◆ The problem
Where the string "cases" appears in a line of the data, show that line.
↓
/-! ### The allotter's timers and the release pulse -/

/-- An act of the allotter that begins and ends no forcing. -/
theorem dries_allotted {a : Allotter} (forced : a.forced = s.allot.forced)
    (off : s.allot.forced = true → s.allot.running = false ∧ s.allot.request = false →
      a.running = false ∧ a.request = false) : Dries s (allotted a s) :=
  fun guarded => .of_forced_eq
    ⟨forced.trans guarded.1, fun h => have h := forced.symm.trans h; off h (guarded.2 h)⟩ forced

theorem dries_minRunExpired : Dries s (minRunExpired s) := by
  cases present : s.allot.minRun with
  | none =>
    rw [minRunExpired_absent present]
    exact .rest rfl rfl
  | some n =>
    rw [minRunExpired_eq (by simp [present])]
    split
    · exact dries_allotted s rfl fun _ off => ⟨rfl, off.2⟩
    · exact dries_allotted s rfl fun _ off => off

theorem dries_minOffExpired : Dries s (minOffExpired s) := by
  cases present : s.allot.minOff with
  | none =>
    rw [minOffExpired_absent present]
    exact .rest rfl rfl
  | some n =>
    rw [minOffExpired_eq (by simp [present])]
    split
    case isTrue free => exact dries_allotted s rfl fun forced _ => absurd (free.2.1.symm.trans forced) (by simp)
    case isFalse => exact dries_allotted s rfl fun _ off => off

theorem dries_releasePulseOver : Dries s (releasePulseOver s) := .rest rfl rfl

/-! ### The mains (R189) -/

theorem dries_mainsSettled (fail : Bool) : Dries s (mainsSettled fail s) := by
  cases fail with
  | true => exact dries_reevaluateForced (by simp) (by simp)
  | false =>
    change Dries s (mainsNormal s)
    unfold mainsNormal
    split
    all_goals exact .rest rfl rfl

theorem dries_mainsCleared : Dries s (mainsCleared s) := by
  unfold mainsCleared
  split
  · exact dries_reevaluateForced (by simp) (by simp)
  · exact .rest rfl rfl

end Sys2Proof.Machine
end

section
/-! ## What a command does at the allotter -/

namespace Sys2Proof.Machine

/-! ### Frames -/

section
variable (s : State)

/-- What a complete frame does: nothing at the room side and the fire core, or its owner's act on a state with the
same. -/
theorem receive_elim_room {P : State → Prop} (kind : Byte) (f : Frame) (act : State → State)
    (quiet : ∀ u, roomSide u = roomSide s → fireCore u = fireCore s → P u)
    (acts : ∀ u, roomSide u = roomSide s → fireCore u = fireCore s → P (act u)) : P (receive kind f act s) := by
  unfold receive validFrame
  dsimp only
  repeat' split
  case h_4.isFalse.isTrue => exact acts _ (by simp) (by simp)
  all_goals exact quiet _ (by simp) (by simp)

/-- The same for a COMMAND, whose owner acts on the console's alone, and refuses one of another length. -/
theorem receiveCommand_elim_room {P : State → Prop} (code : Byte) (f : Frame) (act : List Byte → State → State)
    (quiet : ∀ u, roomSide u = roomSide s → fireCore u = fireCore s → P u)
    (acts : ∀ u, roomSide u = roomSide s → fireCore u = fireCore s → P (act f.payload u)) :
    P (receiveCommand code f act s) := by
  refine receive_elim_room s _ _ _ quiet fun u room core => ?_
  unfold consoleOnly commandAct
  repeat' split
  · exact acts u room core
  · exact quiet _ ((roomSide_refuseCommand ..).trans room) ((fireCore_refuseCommand ..).trans core)
  · exact quiet u room core

theorem dries_receive (kind : Byte) (f : Frame) (act : State → State) (h : ∀ u, Dries u (act u)) :
    Dries s (receive kind f act s) :=
  receive_elim_room s kind f act (fun _ room core => .quiet room core) fun u room core => .from_quiet room core (h u)

theorem dries_receiveCommand (code : Byte) (f : Frame) (act : List Byte → State → State)
    (h : ∀ u, Dries u (act f.payload u)) : Dries s (receiveCommand code f act s) :=
  receiveCommand_elim_room s code f act (fun _ room core => .quiet room core) fun u room core =>
    .from_quiet room core (h u)

theorem dries_consoleOnly (f : Frame) (act : State → State) (room : ∀ u, roomSide (act u) = roomSide u)
    (core : ∀ u, fireCore (act u) = fireCore u) (u : State) : Dries u (consoleOnly f act u) := by
  unfold consoleOnly
  split
  · exact .quiet (room u) (core u)
  · exact .quiet rfl rfl

theorem dries_discardFrame (cause : DiscardCause) : Dries s (discardFrame cause s) := by
  unfold discardFrame
  split
  case h_4 kind f => exact dries_receive s kind f id fun _ => .quiet rfl rfl
  all_goals
    split
    · exact .quiet rfl rfl
    · exact .quiet (by simp) (by simp)

end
↑
◆ Written answer
  cases present : s.allot.minRun with
  cases present : s.allot.minOff with
  cases fail with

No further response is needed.